Starting at the line with "obtain ⟨-, e⟩" and going on through the line with "refine s.writeReg_done (fun", reproduce each line in the records below exactly and nothing more.
--- Data under study Enclosed Below ---
/-- A read of a mapped register of an idle core, served first, gives the host that register (R205). -/
theorem runEvents_rd_cons {s : State} (hb : s.busy = false) {r : Reg} (hr : r.inWindow s.params) (es : List Event) :
    runEvents (Asm.rd r :: es) s = runEvents es (s.respond (s.readReg r)) := by
  refine runEvents_cons_of_step ?_
  rw [step_of_host (tr := .read r.index) (rest := es) rfl, hostTransaction, State.popInput_setInputs_cons,
    State.hostRead_index_of_idle (s := s.setInputs es) hb hr, State.readReg_setInputs]
  rfl

/-! ## An illegal word (R492) -/

theorem sequencerStep_of_illegal {s : State} (illegal : ∀ i, decode s.pending ≠ .command i) :
    sequencerStep s = .next (s.finish .illegalCommand) := by
  obtain ⟨-, -, completes⟩ := strictDecodeAndItsError
  exact completes s illegal

theorem step_of_illegal {s : State} (hb : s.busy = true) (hn : s.sequencerNext = true)
    (illegal : ∀ i, decode s.pending ≠ .command i) : step s = .next (s.popInput.finish .illegalCommand) :=
  (step_of_sequencerNext hb hn).trans (sequencerStep_of_illegal (s := s.popInput) illegal)

theorem runEvents_sequencer_cons_of_illegal {s : State} (hb : s.busy = true) (illegal : ∀ i, decode s.pending ≠ .command i)
    (es : List Event) : runEvents (.sequencer :: es) s = runEvents es (s.finish .illegalCommand) :=
  runEvents_cons_of_step (step_of_illegal (s := s.setInputs (.sequencer :: es)) hb rfl illegal)

/-- The word is accepted into CMD, fails to decode at the sequencer's turn, and CMD still holds it. -/
theorem runEvents_illegal_rd_cmd {s : State} (hb : s.busy = false) {c : Word} (illegal : ∀ i, decode c ≠ .command i) :
    runEvents [Asm.wr .cmd c, .sequencer, Asm.rd .cmd] s =
      .next ((((s.accept c).finish .illegalCommand).respond c).setInputs []) :=
  calc runEvents [Asm.wr .cmd c, .sequencer, Asm.rd .cmd] s
      = runEvents [.sequencer, Asm.rd .cmd] (s.accept c) := runEvents_wrBe_cons (r := .cmd) hb trivial c 0b1111 _
    _ = runEvents [Asm.rd .cmd] ((s.accept c).finish .illegalCommand) := runEvents_sequencer_cons_of_illegal rfl illegal _
    _ = _ := runEvents_rd_cons (r := .cmd) rfl trivial []

/-- Every poll before the completion reads the busy STATUS; the last read of `wait` is STATUS after it (R308). -/
theorem runEvents_wait_of_illegal {s : State} (hb : s.busy = true) (illegal : ∀ i, decode s.pending ≠ .command i)
    (polls : Nat) : runEvents (Asm.wait polls) s = .next ((s.finish .illegalCommand).setOutside []
      ((s.finish .illegalCommand).statusWord :: (List.replicate polls s.statusWord ++ s.responses))) := by
  rw [Asm.wait, runEvents_polls, runEvents_sequencer_cons_of_illegal (s := s.setOutside [] _) hb illegal,
    runEvents_rd_status_cons]
  rfl

/-- OP 0xA is reserved (R303). -/
theorem decode_0000000A_ne_command (i : Instr) : decode 0x0000000A ≠ .command i := by
  have reserved : decode 0x0000000A = .illegal .reservedOpcode := by decide
  rw [reserved]
  exact Decoded.noConfusion

/-- Settles O11: an illegal word completes with its error, CMD reads the word back, and `wait` ends on the STATUS of that
completion. -/
theorem illegalWordCompletesWithItsError : Obligations.IllegalWordCompletesWithItsError := by
  refine ⟨fun s => step_of_illegal, fun c illegal s hb => ⟨_, runEvents_illegal_rd_cmd hb illegal, ?readBack⟩,
    fun s polls hb hovr => ?worked⟩
  case readBack => rw [hb]; rfl
  case worked =>
    have accepted := runEvents_wrBe_cons (r := .cmd) hb trivial 0x0000000A 0b1111 (Asm.wait polls)
    have waited := runEvents_wait_of_illegal (s := s.accept 0x0000000A) rfl decode_0000000A_ne_command polls
    have status := State.statusWord_finish (s := s.accept 0x0000000A) hovr .illegalCommand
    exact ⟨_, accepted.trans waited, congrArg some status⟩

end Sys2Proof.Machine
end

section
/-! PROOFS. Completion and errors (spec/60_exceptions.md R601 to R606): no step stops, every completion ends idle with one
code, the first in R604's order that applies, and an error makes no other write. -/

namespace Sys2Proof.Machine

/-! ## Every accepted word completes (R601) -/

/-- A completion ends idle with DONE set, and makes no other write unless it succeeds (R603). -/
theorem sequencerStep_precise (s : State) : ∃ t, sequencerStep s = .next t ∧ t.busy = false ∧ t.done = true ∧
    (t.err ≠ .ok → t = s.finish t.err) := by
  obtain ⟨i, -, hx⟩ | ⟨why, -, hx⟩ := sequencerStep_cases s
  · obtain ⟨u, -, wrote⟩ | ⟨e, -, failed⟩ := exec_outcome i s
    · exact ⟨_, hx.trans wrote, rfl, rfl, fun error => absurd rfl error⟩
    · exact ⟨_, hx.trans failed, rfl, rfl, fun _ => rfl⟩
  · exact ⟨_, hx, rfl, rfl, fun _ => rfl⟩

/-- Settles O12, by what the step serves. -/
theorem everyStepHasANextState : Obligations.EveryStepHasANextState := by
  intro s
  obtain hn | ⟨tr, rest, hin⟩ | ⟨rest, hin⟩ := s.inputs_cases
  · cases hb : s.busy with
    | true =>
      obtain ⟨t, hx, -⟩ := sequencerStep_precise s.popInput
      exact ⟨t, (step_of_sequencerNext hb hn).trans hx⟩
    | false => exact ⟨_, step_of_sequencerNext_idle hb hn⟩
  · exact ⟨_, step_of_host hin⟩
  · exact ⟨_, step_of_reset hin⟩

/-- With nothing but the sequencer's turn to come, a busy core's run is its completion. -/
theorem runEvents_sequencer {s : State} (hb : s.busy = true) :
    runEvents [.sequencer] s = sequencerStep (s.setInputs []) := by
  obtain ⟨t, hx, -⟩ := sequencerStep_precise (s.setInputs [])
  have served : step (s.setInputs [.sequencer]) = .next t :=
    (step_of_sequencerNext (s := s.setInputs [.sequencer]) hb rfl).trans hx
  exact (run_succ_of_step Sys2Proof.core (x := s.setInputs [.sequencer]) served 0).trans hx.symm

/-- Settles O38: a failed completion only sets STATUS, and before it acceptance wrote only STATUS, CMD and `pending`. -/
theorem everyCommandCompletesAndErrorsArePrecise : Obligations.EveryCommandCompletesAndErrorsArePrecise := by
  refine ⟨sequencerStep_precise, fun s c be hb => ?_⟩
  obtain ⟨t, hx, -, -, precise⟩ := sequencerStep_precise ((s.accept c).setInputs [])
  refine ⟨t, ?_, fun failed => ?_⟩
  · exact (runEvents_wrBe_cons (r := .cmd) hb trivial c be _).trans ((runEvents_sequencer rfl).trans hx)
  · rw [precise failed]
    rfl

/-! ## The code of a completion (R602, R604) -/

/-- The first error, in R604's order, that applies to a command in this state. -/
def State.firstError (s : State) (i : Instr) : ErrCode :=
  if i.wf = false then .illegalIndex
  else if usesKey i = true ∧ s.keyLen ≠ 32 then .invalidKeyLength
  else if usesKey i = true ∧ s.nonceLen ≠ 12 then .invalidNonceLength
  else if i = .xor ∧ s.dbufBytes < s.len.toNat then .invalidDataLength
  else .ok

theorem State.firstError_of_wrote {i : Instr} {s u : State} (h : Wrote i s u) : s.firstError i = .ok := by
  have wf := h.wf
  cases i with
  | nop | qr | qrw | copy | dround | mix | addback => simp [State.firstError, wf, usesKey]
  | init | block => obtain ⟨hk, hn, -⟩ := h; simp [State.firstError, wf, hk, hn]
  | xor => obtain ⟨hk, hn, hl, -⟩ := h; simp [State.firstError, wf, hk, hn, hl]

theorem wf_and_usesKey {i : Instr} (h : i = .init ∨ i = .block ∨ i = .xor) : i.wf = true ∧ usesKey i = true := by
  obtain rfl | rfl | rfl := h <;> exact ⟨rfl, rfl⟩

theorem State.firstError_of_failed {i : Instr} {s : State} {e : ErrCode} (h : Failed i s e) : s.firstError i = e := by
  cases e with
  | ok | illegalCommand => exact absurd h id
  | illegalIndex =>
    obtain ⟨x, y, z, w, rfl, repeated⟩ := h
    exact if_pos (decide_eq_false repeated)
  | invalidKeyLength =>
    obtain ⟨hi, hk⟩ := h
    obtain ⟨wf, keyed⟩ := wf_and_usesKey hi
    simp [State.firstError, wf, keyed, show ¬ s.keyLen = 32#8 from hk]
  | invalidNonceLength =>
    obtain ⟨hi, hk, hn⟩ := h
    obtain ⟨wf, keyed⟩ := wf_and_usesKey hi
    simp [State.firstError, wf, keyed, hk, show ¬ s.nonceLen = 12#8 from hn]
  | invalidDataLength =>
    obtain ⟨rfl, hk, hn, hl⟩ := h
    simp [State.firstError, Instr.wf, hk, hn, hl]

/-- ERR is STATUS[7:4] (R116). -/
theorem State.extractLsb'_statusWord_err (s : State) : s.statusWord.extractLsb' 4 4 = errBits s.err := by
  have layout : ∀ (busy done ovr : Bool) (e : BitVec 4),
      (flagWord busy ||| (flagWord done <<< 1) ||| (e.setWidth 32 <<< 4) ||| (flagWord ovr <<< 8)).extractLsb' 4 4 = e := by
    decide
  exact layout _ _ _ _

/-! ## The conditions of R604 on the bits of a legal word -/

theorem fieldOp_of_decode {c : Word} {i : Instr} (hd : decode c = .command i) : (fieldOp c).toNat = i.opcode := by
  obtain ⟨-, -, op, -⟩ := encode_eq_iff.mp (encode_eq_of_decode hd)
  exact op

theorem usesKey_iff_opcode (i : Instr) : usesKey i = true ↔ i.opcode = 3 ∨ i.opcode = 8 ∨ i.opcode = 9 := by
  cases i <;> simp [usesKey, Instr.opcode]

theorem eq_xor_iff_opcode (i : Instr) : i = .xor ↔ i.opcode = 9 := by
  cases i <;> simp [Instr.opcode]

/-- Only QRW can be ill formed, and it is when two of its index fields agree (R404). -/
theorem wf_eq_false_iff_of_decode {c : Word} {i : Instr} (hd : decode c = .command i) :
    i.wf = false ↔ i.opcode = 2 ∧ ¬ [fieldX c, fieldY c, fieldZ c, fieldWI c].Nodup := by
  cases i with
  | qrw x y z w =>
    obtain ⟨rsv0, rsv1, -, -⟩ := encode_eq_iff.mp (encode_eq_of_decode hd)
    have fields := decode_of_op_eq_two rsv0 rsv1 (BitVec.eq_of_toNat_eq (fieldOp_of_decode hd))
    obtain ⟨rfl, rfl, rfl, rfl⟩ := Instr.qrw.inj (Decoded.command.inj (hd.symm.trans fields))
    have distinct : [(fieldX c).toFin, (fieldY c).toFin, (fieldZ c).toFin, (fieldWI c).toFin].Nodup ↔
        [fieldX c, fieldY c, fieldZ c, fieldWI c].Nodup :=
      List.nodup_map_iff (f := BitVec.toFin) (l := [fieldX c, fieldY c, fieldZ c, fieldWI c]) fun _ _ => BitVec.eq_of_toFin_eq
    exact decide_eq_false_iff_not.trans ((not_congr distinct).trans (and_iff_right rfl).symm)
  | _ => simp [Instr.wf, Instr.opcode]

theorem sequencerStep_err_of_command {s t : State} {i : Instr} (hd : decode s.pending = .command i)
    (h : sequencerStep s = .next t) : t.err = s.firstError i := by
  rw [sequencerStep, hd] at h
  obtain ⟨u, hu, rfl⟩ | ⟨e, he, rfl⟩ := exec_next_cases h
  · exact (State.firstError_of_wrote hu).symm
  · exact (State.firstError_of_failed he).symm

/-- Settles O39: an illegal word reports 4, a legal one the first error of its command, each condition read off the bits. -/
theorem completionCodeIsTheFirstErrorThatApplies : Obligations.CompletionCodeIsTheFirstErrorThatApplies := by
  intro s t h
  have legal_iff := exists_decode_eq_command_iff s.pending
  rw [← BitVec.toNat_inj (x := fieldOp s.pending)] at legal_iff
  rw [State.extractLsb'_statusWord_err]
  by_cases legal : ∃ i, decode s.pending = .command i
  · obtain ⟨i, hd⟩ := legal
    refine Eq.trans ?_ (if_neg (not_not.mpr (legal_iff.mp ⟨i, hd⟩))).symm
    have op := fieldOp_of_decode hd
    have index := wf_eq_false_iff_of_decode hd
    have key := usesKey_iff_opcode i
    have xor := eq_xor_iff_opcode i
    rw [← op] at index key xor
    rw [sequencerStep_err_of_command hd h]
    simp only [State.firstError, apply_ite errBits, index, key, xor]
    rfl
  · have illegal : t = s.finish .illegalCommand := by
      injection (sequencerStep_of_illegal (not_exists.mp legal)).symm.trans h with h
      exact h.symm
    rw [illegal]
    exact (if_pos (mt legal_iff.mpr legal)).symm

end Sys2Proof.Machine
end

section
/-! PROOFS. DONE, the pending bit of the completion interrupt, and the line `irq` (spec/60_exceptions.md R607, R608). -/

namespace Sys2Proof.Machine

/-! ## DONE after a host write -/

/-- Only a write of CMD or STATUS writes DONE. -/
theorem State.writeReg_done (s : State) {r : Reg} (hcmd : r ≠ .cmd) (hstatus : r ≠ .status) (d : Word) (be : BitVec 4) :
    (s.writeReg r d be).done = s.done := by
  cases r <;> simp_all [State.writeReg]

/-- A write of CMD in an idle core is acceptance (R210). -/
theorem State.busWrite_cmd_of_idle {s : State} (hb : s.busy = false) (d : Word) (be : BitVec 4) :
    s.busWrite 1#11 d be = s.accept d :=
  s.busWrite_of_idle hb 1#11 d be

/-- A write that is neither acceptance nor of STATUS leaves DONE alone, lost or taken. -/
theorem State.busWrite_done_of_kept {s : State} {A : BitVec 11} (h1 : ¬ (A = 1#11 ∧ s.busy = false)) (h2 : A ≠ 2#11)
    (d : Word) (be : BitVec 4) : (s.busWrite A d be).done = s.done := by
  obtain ⟨-, cmd_iff, status_iff, -⟩ := regAt_eq_iff_control s.params A
  obtain ⟨-, e⟩ | ⟨taken, e⟩ := s.busWrite_cases A d be
  · rw [e, State.flagOvr_done]
  · rw [e]
    refine s.writeReg_done (fun hr => h1 ⟨cmd_iff.mp hr, ?_⟩) (mt status_iff.mp h2) d be
    have refused : (s.regAt A).writableWhileBusy = false := congrArg Reg.writableWhileBusy hr
    simpa [State.writeIsLost, refused] using taken

theorem State.busWrite_done_iff (s : State) (A : BitVec 11) (d : Word) (be : BitVec 4) :
    (s.busWrite A d be).done = true ↔
      s.done = true ∧ ¬ (A = 2#11 ∧ d.getLsbD 1 = true) ∧ ¬ (A = 1#11 ∧ s.busy = false) := by
  by_cases h1 : A = 1#11 ∧ s.busy = false
  · obtain ⟨rfl, hb⟩ := h1
    simp [State.busWrite_cmd_of_idle hb, hb]
  · by_cases h2 : A = 2#11
    · subst h2
      simp [State.busWrite_status]
    · simp [State.busWrite_done_of_kept h1 h2, h1, h2]

/-! ## DONE after a step -/

/-- The step clears DONE: it serves an acknowledgement, an acceptance, or reset (R607, R703). -/
def State.clearsDone (s : State) : Prop :=
  (∃ data be rest, s.inputs = .host (.write 0x002 data be) :: rest ∧ data.getLsbD 1 = true) ∨
  (∃ data be rest, s.inputs = .host (.write 0x001 data be) :: rest ∧ s.busy = false) ∨
  ∃ rest, s.inputs = .reset :: rest

theorem State.not_clearsDone_of_sequencerNext {s : State} (hn : s.sequencerNext = true) : ¬ s.clearsDone := by
  obtain hin | ⟨rest, hin⟩ := s.sequencerNext_iff.mp hn <;> simp [State.clearsDone, hin]

theorem sequencerStep_done {s t : State} (h : sequencerStep s = .next t) : t.done = true := by
  obtain ⟨t', hx, -, done, -⟩ := sequencerStep_precise s
  injection hx.symm.trans h with same
  exact same ▸ done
--- End of Enclosed Data under study ---
Response
  obtain ⟨-, e⟩ | ⟨taken, e⟩ := s.busWrite_cases A d be
  · rw [e, State.flagOvr_done]
  · rw [e]
    refine s.writeReg_done (fun hr => h1 ⟨cmd_iff.mp hr, ?_⟩) (mt status_iff.mp h2) d be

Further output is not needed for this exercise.